Below are records; reproduce exactly the lines from the one that has "img).pending = s.pending := rfl" through the one that has "(clearPend s).fr = s.fr := rfl", ends included, and nothing more.
[Start of Attachment]
@[simp] theorem advanceTo_md (s : State) (t : Nat) : (advanceTo s t).md = s.md := rfl
@[simp] theorem advanceTo_cfg (s : State) (t : Nat) : (advanceTo s t).cfg = s.cfg := rfl
@[simp] theorem advanceTo_hp (s : State) (t : Nat) : (advanceTo s t).hp = s.hp := rfl
@[simp] theorem advanceTo_cm (s : State) (t : Nat) : (advanceTo s t).cm = s.cm := rfl
@[simp] theorem advanceTo_hec (s : State) (t : Nat) : (advanceTo s t).hec = s.hec := rfl
@[simp] theorem advanceTo_dio (s : State) (t : Nat) : (advanceTo s t).dio = s.dio := rfl
@[simp] theorem advanceTo_an (s : State) (t : Nat) : (advanceTo s t).an = s.an := rfl
@[simp] theorem advanceTo_pf (s : State) (t : Nat) : (advanceTo s t).pf = s.pf := rfl
@[simp] theorem advanceTo_ce (s : State) (t : Nat) : (advanceTo s t).ce = s.ce := rfl
@[simp] theorem advanceTo_pg (s : State) (t : Nat) : (advanceTo s t).pg = s.pg := rfl
@[simp] theorem advanceTo_pt (s : State) (t : Nat) : (advanceTo s t).pt = s.pt := rfl
@[simp] theorem advanceTo_bus (s : State) (t : Nat) : (advanceTo s t).bus = s.bus := rfl
@[simp] theorem advanceTo_sf (s : State) (t : Nat) : (advanceTo s t).sf = s.sf := rfl
@[simp] theorem advanceTo_gr (s : State) (t : Nat) : (advanceTo s t).gr = s.gr := rfl
@[simp] theorem advanceTo_hl (s : State) (t : Nat) : (advanceTo s t).hl = s.hl := rfl
@[simp] theorem advanceTo_mram (s : State) (t : Nat) : (advanceTo s t).mram = s.mram := rfl
@[simp] theorem advanceTo_pending (s : State) (t : Nat) : (advanceTo s t).pending = s.pending := rfl
@[simp] theorem advanceTo_free (s : State) (t : Nat) : (advanceTo s t).free = s.free := rfl

@[simp] theorem openSwitches_fr (s : State) : (openSwitches s).fr = s.fr := rfl
@[simp] theorem openSwitches_md (s : State) : (openSwitches s).md = s.md := rfl
@[simp] theorem openSwitches_cfg (s : State) : (openSwitches s).cfg = s.cfg := rfl
@[simp] theorem openSwitches_hp (s : State) : (openSwitches s).hp = s.hp := rfl
@[simp] theorem openSwitches_cm (s : State) : (openSwitches s).cm = s.cm := rfl
@[simp] theorem openSwitches_hec (s : State) : (openSwitches s).hec = s.hec := rfl
@[simp] theorem openSwitches_dio (s : State) : (openSwitches s).dio = s.dio := rfl
@[simp] theorem openSwitches_an (s : State) : (openSwitches s).an = s.an := rfl
@[simp] theorem openSwitches_pf (s : State) : (openSwitches s).pf = s.pf := rfl
@[simp] theorem openSwitches_ce (s : State) : (openSwitches s).ce = s.ce := rfl
@[simp] theorem openSwitches_pg (s : State) : (openSwitches s).pg = s.pg := rfl
@[simp] theorem openSwitches_pt (s : State) : (openSwitches s).pt = s.pt := rfl
@[simp] theorem openSwitches_bus (s : State) : (openSwitches s).bus = s.bus := rfl
@[simp] theorem openSwitches_gr (s : State) : (openSwitches s).gr = s.gr := rfl
@[simp] theorem openSwitches_hl (s : State) : (openSwitches s).hl = s.hl := rfl
@[simp] theorem openSwitches_mram (s : State) : (openSwitches s).mram = s.mram := rfl
@[simp] theorem openSwitches_pending (s : State) : (openSwitches s).pending = s.pending := rfl
@[simp] theorem openSwitches_free (s : State) : (openSwitches s).free = s.free := rfl

@[simp] theorem loadSafety_fr (l : List Rec) (agreed : Bool) (s : State) : (loadSafety l agreed s).fr = s.fr := rfl
@[simp] theorem loadSafety_md (l : List Rec) (agreed : Bool) (s : State) : (loadSafety l agreed s).md = s.md := rfl
@[simp] theorem loadSafety_cfg (l : List Rec) (agreed : Bool) (s : State) : (loadSafety l agreed s).cfg = s.cfg := rfl
@[simp] theorem loadSafety_hp (l : List Rec) (agreed : Bool) (s : State) : (loadSafety l agreed s).hp = s.hp := rfl
@[simp] theorem loadSafety_cm (l : List Rec) (agreed : Bool) (s : State) : (loadSafety l agreed s).cm = s.cm := rfl
@[simp] theorem loadSafety_hec (l : List Rec) (agreed : Bool) (s : State) : (loadSafety l agreed s).hec = s.hec := rfl
@[simp] theorem loadSafety_dio (l : List Rec) (agreed : Bool) (s : State) : (loadSafety l agreed s).dio = s.dio := rfl
@[simp] theorem loadSafety_an (l : List Rec) (agreed : Bool) (s : State) : (loadSafety l agreed s).an = s.an := rfl
@[simp] theorem loadSafety_pf (l : List Rec) (agreed : Bool) (s : State) : (loadSafety l agreed s).pf = s.pf := rfl
@[simp] theorem loadSafety_ce (l : List Rec) (agreed : Bool) (s : State) : (loadSafety l agreed s).ce = s.ce := rfl
@[simp] theorem loadSafety_pg (l : List Rec) (agreed : Bool) (s : State) : (loadSafety l agreed s).pg = s.pg := rfl
@[simp] theorem loadSafety_pt (l : List Rec) (agreed : Bool) (s : State) : (loadSafety l agreed s).pt = s.pt := rfl
@[simp] theorem loadSafety_bus (l : List Rec) (agreed : Bool) (s : State) : (loadSafety l agreed s).bus = s.bus := rfl
@[simp] theorem loadSafety_gr (l : List Rec) (agreed : Bool) (s : State) : (loadSafety l agreed s).gr = s.gr := rfl
@[simp] theorem loadSafety_hl (l : List Rec) (agreed : Bool) (s : State) : (loadSafety l agreed s).hl = s.hl := rfl
@[simp] theorem loadSafety_mram (l : List Rec) (agreed : Bool) (s : State) : (loadSafety l agreed s).mram = s.mram := rfl
@[simp] theorem loadSafety_pending (l : List Rec) (agreed : Bool) (s : State) : (loadSafety l agreed s).pending = s.pending := rfl
@[simp] theorem loadSafety_free (l : List Rec) (agreed : Bool) (s : State) : (loadSafety l agreed s).free = s.free := rfl

@[simp] theorem beginStore_fr (s : State) (img : List Byte) : (beginStore s img).fr = s.fr := rfl
@[simp] theorem beginStore_md (s : State) (img : List Byte) : (beginStore s img).md = s.md := rfl
@[simp] theorem beginStore_hp (s : State) (img : List Byte) : (beginStore s img).hp = s.hp := rfl
@[simp] theorem beginStore_cm (s : State) (img : List Byte) : (beginStore s img).cm = s.cm := rfl
@[simp] theorem beginStore_hec (s : State) (img : List Byte) : (beginStore s img).hec = s.hec := rfl
@[simp] theorem beginStore_dio (s : State) (img : List Byte) : (beginStore s img).dio = s.dio := rfl
@[simp] theorem beginStore_an (s : State) (img : List Byte) : (beginStore s img).an = s.an := rfl
@[simp] theorem beginStore_pf (s : State) (img : List Byte) : (beginStore s img).pf = s.pf := rfl
@[simp] theorem beginStore_ce (s : State) (img : List Byte) : (beginStore s img).ce = s.ce := rfl
@[simp] theorem beginStore_pg (s : State) (img : List Byte) : (beginStore s img).pg = s.pg := rfl
@[simp] theorem beginStore_pt (s : State) (img : List Byte) : (beginStore s img).pt = s.pt := rfl
@[simp] theorem beginStore_bus (s : State) (img : List Byte) : (beginStore s img).bus = s.bus := rfl
@[simp] theorem beginStore_sf (s : State) (img : List Byte) : (beginStore s img).sf = s.sf := rfl
@[simp] theorem beginStore_gr (s : State) (img : List Byte) : (beginStore s img).gr = s.gr := rfl
@[simp] theorem beginStore_hl (s : State) (img : List Byte) : (beginStore s img).hl = s.hl := rfl
@[simp] theorem beginStore_pending (s : State) (img : List Byte) : (beginStore s img).pending = s.pending := rfl
@[simp] theorem beginStore_free (s : State) (img : List Byte) : (beginStore s img).free = s.free := rfl

@[simp] theorem takeEnabled_fr (s : State) : (takeEnabled s).fr = s.fr := rfl
@[simp] theorem takeEnabled_md (s : State) : (takeEnabled s).md = s.md := rfl
@[simp] theorem takeEnabled_hp (s : State) : (takeEnabled s).hp = s.hp := rfl
@[simp] theorem takeEnabled_cm (s : State) : (takeEnabled s).cm = s.cm := rfl
@[simp] theorem takeEnabled_hec (s : State) : (takeEnabled s).hec = s.hec := rfl
@[simp] theorem takeEnabled_dio (s : State) : (takeEnabled s).dio = s.dio := rfl
@[simp] theorem takeEnabled_an (s : State) : (takeEnabled s).an = s.an := rfl
@[simp] theorem takeEnabled_pf (s : State) : (takeEnabled s).pf = s.pf := rfl
@[simp] theorem takeEnabled_ce (s : State) : (takeEnabled s).ce = s.ce := rfl
@[simp] theorem takeEnabled_pg (s : State) : (takeEnabled s).pg = s.pg := rfl
@[simp] theorem takeEnabled_pt (s : State) : (takeEnabled s).pt = s.pt := rfl
@[simp] theorem takeEnabled_bus (s : State) : (takeEnabled s).bus = s.bus := rfl
@[simp] theorem takeEnabled_sf (s : State) : (takeEnabled s).sf = s.sf := rfl
@[simp] theorem takeEnabled_gr (s : State) : (takeEnabled s).gr = s.gr := rfl
@[simp] theorem takeEnabled_hl (s : State) : (takeEnabled s).hl = s.hl := rfl
@[simp] theorem takeEnabled_mram (s : State) : (takeEnabled s).mram = s.mram := rfl
@[simp] theorem takeEnabled_pending (s : State) : (takeEnabled s).pending = s.pending := rfl
@[simp] theorem takeEnabled_free (s : State) : (takeEnabled s).free = s.free := rfl

@[simp] theorem clearPend_fr (s : State) : (clearPend s).fr = s.fr := rfl
@[simp] theorem clearPend_cfg (s : State) : (clearPend s).cfg = s.cfg := rfl
@[simp] theorem clearPend_hp (s : State) : (clearPend s).hp = s.hp := rfl
@[simp] theorem clearPend_cm (s : State) : (clearPend s).cm = s.cm := rfl
@[simp] theorem clearPend_hec (s : State) : (clearPend s).hec = s.hec := rfl
@[simp] theorem clearPend_an (s : State) : (clearPend s).an = s.an := rfl
@[simp] theorem clearPend_pf (s : State) : (clearPend s).pf = s.pf := rfl
@[simp] theorem clearPend_ce (s : State) : (clearPend s).ce = s.ce := rfl
@[simp] theorem clearPend_pg (s : State) : (clearPend s).pg = s.pg := rfl
@[simp] theorem clearPend_pt (s : State) : (clearPend s).pt = s.pt := rfl
@[simp] theorem clearPend_bus (s : State) : (clearPend s).bus = s.bus := rfl
@[simp] theorem clearPend_sf (s : State) : (clearPend s).sf = s.sf := rfl
@[simp] theorem clearPend_gr (s : State) : (clearPend s).gr = s.gr := rfl
@[simp] theorem clearPend_hl (s : State) : (clearPend s).hl = s.hl := rfl
@[simp] theorem clearPend_mram (s : State) : (clearPend s).mram = s.mram := rfl
@[simp] theorem clearPend_pending (s : State) : (clearPend s).pending = s.pending := rfl
@[simp] theorem clearPend_free (s : State) : (clearPend s).free = s.free := rfl

@[simp] theorem readBoot_fr (s : State) : (readBoot s).fr = s.fr := rfl
@[simp] theorem readBoot_cfg (s : State) : (readBoot s).cfg = s.cfg := rfl
@[simp] theorem readBoot_hp (s : State) : (readBoot s).hp = s.hp := rfl
@[simp] theorem readBoot_cm (s : State) : (readBoot s).cm = s.cm := rfl
@[simp] theorem readBoot_hec (s : State) : (readBoot s).hec = s.hec := rfl
@[simp] theorem readBoot_dio (s : State) : (readBoot s).dio = s.dio := rfl
@[simp] theorem readBoot_an (s : State) : (readBoot s).an = s.an := rfl
@[simp] theorem readBoot_pf (s : State) : (readBoot s).pf = s.pf := rfl
@[simp] theorem readBoot_ce (s : State) : (readBoot s).ce = s.ce := rfl
@[simp] theorem readBoot_pg (s : State) : (readBoot s).pg = s.pg := rfl
@[simp] theorem readBoot_pt (s : State) : (readBoot s).pt = s.pt := rfl
@[simp] theorem readBoot_bus (s : State) : (readBoot s).bus = s.bus := rfl
@[simp] theorem readBoot_sf (s : State) : (readBoot s).sf = s.sf := rfl
@[simp] theorem readBoot_gr (s : State) : (readBoot s).gr = s.gr := rfl
@[simp] theorem readBoot_hl (s : State) : (readBoot s).hl = s.hl := rfl
@[simp] theorem readBoot_mram (s : State) : (readBoot s).mram = s.mram := rfl
@[simp] theorem readBoot_pending (s : State) : (readBoot s).pending = s.pending := rfl
@[simp] theorem readBoot_free (s : State) : (readBoot s).free = s.free := rfl

end Sys2Proof.Machine
end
[End of Attachment]
▶ **SOLUTION TO THE EXERCISE**:
@[simp] theorem beginStore_pending (s : State) (img : List Byte) : (beginStore s img).pending = s.pending := rfl
@[simp] theorem beginStore_free (s : State) (img : List Byte) : (beginStore s img).free = s.free := rfl

@[simp] theorem takeEnabled_fr (s : State) : (takeEnabled s).fr = s.fr := rfl
@[simp] theorem takeEnabled_md (s : State) : (takeEnabled s).md = s.md := rfl
@[simp] theorem takeEnabled_hp (s : State) : (takeEnabled s).hp = s.hp := rfl
@[simp] theorem takeEnabled_cm (s : State) : (takeEnabled s).cm = s.cm := rfl
@[simp] theorem takeEnabled_hec (s : State) : (takeEnabled s).hec = s.hec := rfl
@[simp] theorem takeEnabled_dio (s : State) : (takeEnabled s).dio = s.dio := rfl
@[simp] theorem takeEnabled_an (s : State) : (takeEnabled s).an = s.an := rfl
@[simp] theorem takeEnabled_pf (s : State) : (takeEnabled s).pf = s.pf := rfl
@[simp] theorem takeEnabled_ce (s : State) : (takeEnabled s).ce = s.ce := rfl
@[simp] theorem takeEnabled_pg (s : State) : (takeEnabled s).pg = s.pg := rfl
@[simp] theorem takeEnabled_pt (s : State) : (takeEnabled s).pt = s.pt := rfl
@[simp] theorem takeEnabled_bus (s : State) : (takeEnabled s).bus = s.bus := rfl
@[simp] theorem takeEnabled_sf (s : State) : (takeEnabled s).sf = s.sf := rfl
@[simp] theorem takeEnabled_gr (s : State) : (takeEnabled s).gr = s.gr := rfl
@[simp] theorem takeEnabled_hl (s : State) : (takeEnabled s).hl = s.hl := rfl
@[simp] theorem takeEnabled_mram (s : State) : (takeEnabled s).mram = s.mram := rfl
@[simp] theorem takeEnabled_pending (s : State) : (takeEnabled s).pending = s.pending := rfl
@[simp] theorem takeEnabled_free (s : State) : (takeEnabled s).free = s.free := rfl

@[simp] theorem clearPend_fr (s : State) : (clearPend s).fr = s.fr := rfl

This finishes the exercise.